theorem kept_execKindleK0 {m : Nat} {r : State} (selfTestOk : Bool) (s : State) (hm : Sub 488033227512 m) (hk : Kept m r s) : ResKept m r
    (@execKindleK0 selfTestOk s) := by
  unfold execKindleK0; try dsimp only
  repeat' first | exact hm.of (by decide) | with_reducible first | assumption | apply kept_holdAt | apply kept_measure
                                                                 | apply kept_setReady | apply kept_toStage | refine ResKept.next ?_
                                                                 | refine ResKept.refused _
                                                                 | (refine Kept.record 137438953472 ?_ rfl rfl ?_ ?_; (first | assumption | apply kept_holdAt | apply kept_measure | apply kept_setReady | apply kept_toStage))
                                                                 | simp +decide only [mix, cond_eq_ite, if_true, if_false] | split

theorem kept_loadConfig {m : Nat} {r : State} (s : State) (hm : Sub 292057776128 m) (hk : Kept m r s) : Kept m r (@loadConfig s) := by
  unfold loadConfig; try dsimp only
  repeat' first | exact hm.of (by decide) | with_reducible first | assumption | apply kept_State_logStk | apply kept_setGroup
                                                                 | (refine Kept.record 274877906944 ?_ rfl rfl ?_ ?_; (first | assumption | apply kept_State_logStk | apply kept_setGroup))
                                                                 | simp +decide only [mix, cond_eq_ite, if_true, if_false] | split

theorem kept_recoverLog {m : Nat} {r : State} (s : State) (hm : Sub 274877906944 m) (hk : Kept m r s) : Kept m r (@recoverLog s) := by
  unfold recoverLog; try dsimp only
  repeat' first | exact hm.of (by decide) | with_reducible first | assumption | apply kept_State_logStk
                                                                 | (refine Kept.record 274877906944 ?_ rfl rfl ?_ ?_; (first | assumption | apply kept_State_logStk))
                                                                 | simp +decide only [mix, cond_eq_ite, if_true, if_false]

theorem kept_startStoker {m : Nat} {r : State} (s : State) (slot : Nat) (hm : Sub 505213096696 m) (hk : Kept m r s) : Kept m r
    (@startStoker s slot) := by
  unfold startStoker; try dsimp only
  repeat' first | exact hm.of (by decide) | with_reducible first | assumption | apply kept_loadConfig | apply kept_measure
                                                                 | apply kept_recoverLog | apply kept_setReady | apply kept_toStage
                                                                 | (refine Kept.record 68719476736 ?_ rfl rfl ?_ ?_; (first | assumption | apply kept_loadConfig | apply kept_measure | apply kept_recoverLog | apply kept_setReady | apply kept_toStage))
                                                                 | simp +decide only [mix, cond_eq_ite, if_true, if_false]

theorem kept_execKindleK1 {m : Nat} {r : State} (chainOk : Bool) (s : State) (hm : Sub 2199014866938 m) (hk : Kept m r s) : ResKept m r
    (@execKindleK1 chainOk s) := by
  unfold execKindleK1; try dsimp only
  repeat' first | exact hm.of (by decide) | with_reducible first | assumption | apply kept_holdAt | apply kept_loadConfig
                                                                 | apply kept_moduleReset | apply kept_startStoker | apply kept_toStage
                                                                 | apply kept_writeSel | refine ResKept.next ?_ | refine ResKept.refused _
                                                                 | (refine Kept.record 137438953472 ?_ rfl rfl ?_ ?_; (first | assumption | apply kept_holdAt | apply kept_loadConfig | apply kept_moduleReset | apply kept_startStoker | apply kept_toStage | apply kept_writeSel))
                                                                 | simp +decide only [mix, cond_eq_ite, if_true, if_false] | split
━━━━━━
WORK REQUEST
Word for word, repeat every line of the data.

WRITTEN ANSWER
theorem kept_execKindleK0 {m : Nat} {r : State} (selfTestOk : Bool) (s : State) (hm : Sub 488033227512 m) (hk : Kept m r s) : ResKept m r
    (@execKindleK0 selfTestOk s) := by
  unfold execKindleK0; try dsimp only
  repeat' first | exact hm.of (by decide) | with_reducible first | assumption | apply kept_holdAt | apply kept_measure
                                                                 | apply kept_setReady | apply kept_toStage | refine ResKept.next ?_
                                                                 | refine ResKept.refused _
                                                                 | (refine Kept.record 137438953472 ?_ rfl rfl ?_ ?_; (first | assumption | apply kept_holdAt | apply kept_measure | apply kept_setReady | apply kept_toStage))
                                                                 | simp +decide only [mix, cond_eq_ite, if_true, if_false] | split

theorem kept_loadConfig {m : Nat} {r : State} (s : State) (hm : Sub 292057776128 m) (hk : Kept m r s) : Kept m r (@loadConfig s) := by
  unfold loadConfig; try dsimp only
  repeat' first | exact hm.of (by decide) | with_reducible first | assumption | apply kept_State_logStk | apply kept_setGroup
                                                                 | (refine Kept.record 274877906944 ?_ rfl rfl ?_ ?_; (first | assumption | apply kept_State_logStk | apply kept_setGroup))
                                                                 | simp +decide only [mix, cond_eq_ite, if_true, if_false] | split

theorem kept_recoverLog {m : Nat} {r : State} (s : State) (hm : Sub 274877906944 m) (hk : Kept m r s) : Kept m r (@recoverLog s) := by
  unfold recoverLog; try dsimp only
  repeat' first | exact hm.of (by decide) | with_reducible first | assumption | apply kept_State_logStk
                                                                 | (refine Kept.record 274877906944 ?_ rfl rfl ?_ ?_; (first | assumption | apply kept_State_logStk))
                                                                 | simp +decide only [mix, cond_eq_ite, if_true, if_false]

theorem kept_startStoker {m : Nat} {r : State} (s : State) (slot : Nat) (hm : Sub 505213096696 m) (hk : Kept m r s) : Kept m r
    (@startStoker s slot) := by
  unfold startStoker; try dsimp only
  repeat' first | exact hm.of (by decide) | with_reducible first | assumption | apply kept_loadConfig | apply kept_measure
                                                                 | apply kept_recoverLog | apply kept_setReady | apply kept_toStage
                                                                 | (refine Kept.record 68719476736 ?_ rfl rfl ?_ ?_; (first | assumption | apply kept_loadConfig | apply kept_measure | apply kept_recoverLog | apply kept_setReady | apply kept_toStage))
                                                                 | simp +decide only [mix, cond_eq_ite, if_true, if_false]

theorem kept_execKindleK1 {m : Nat} {r : State} (chainOk : Bool) (s : State) (hm : Sub 2199014866938 m) (hk : Kept m r s) : ResKept m r
    (@execKindleK1 chainOk s) := by
  unfold execKindleK1; try dsimp only
  repeat' first | exact hm.of (by decide) | with_reducible first | assumption | apply kept_holdAt | apply kept_loadConfig
                                                                 | apply kept_moduleReset | apply kept_startStoker | apply kept_toStage
                                                                 | apply kept_writeSel | refine ResKept.next ?_ | refine ResKept.refused _
                                                                 | (refine Kept.record 137438953472 ?_ rfl rfl ?_ ?_; (first | assumption | apply kept_holdAt | apply kept_loadConfig | apply kept_moduleReset | apply kept_startStoker | apply kept_toStage | apply kept_writeSel))
                                                                 | simp +decide only [mix, cond_eq_ite, if_true, if_false] | split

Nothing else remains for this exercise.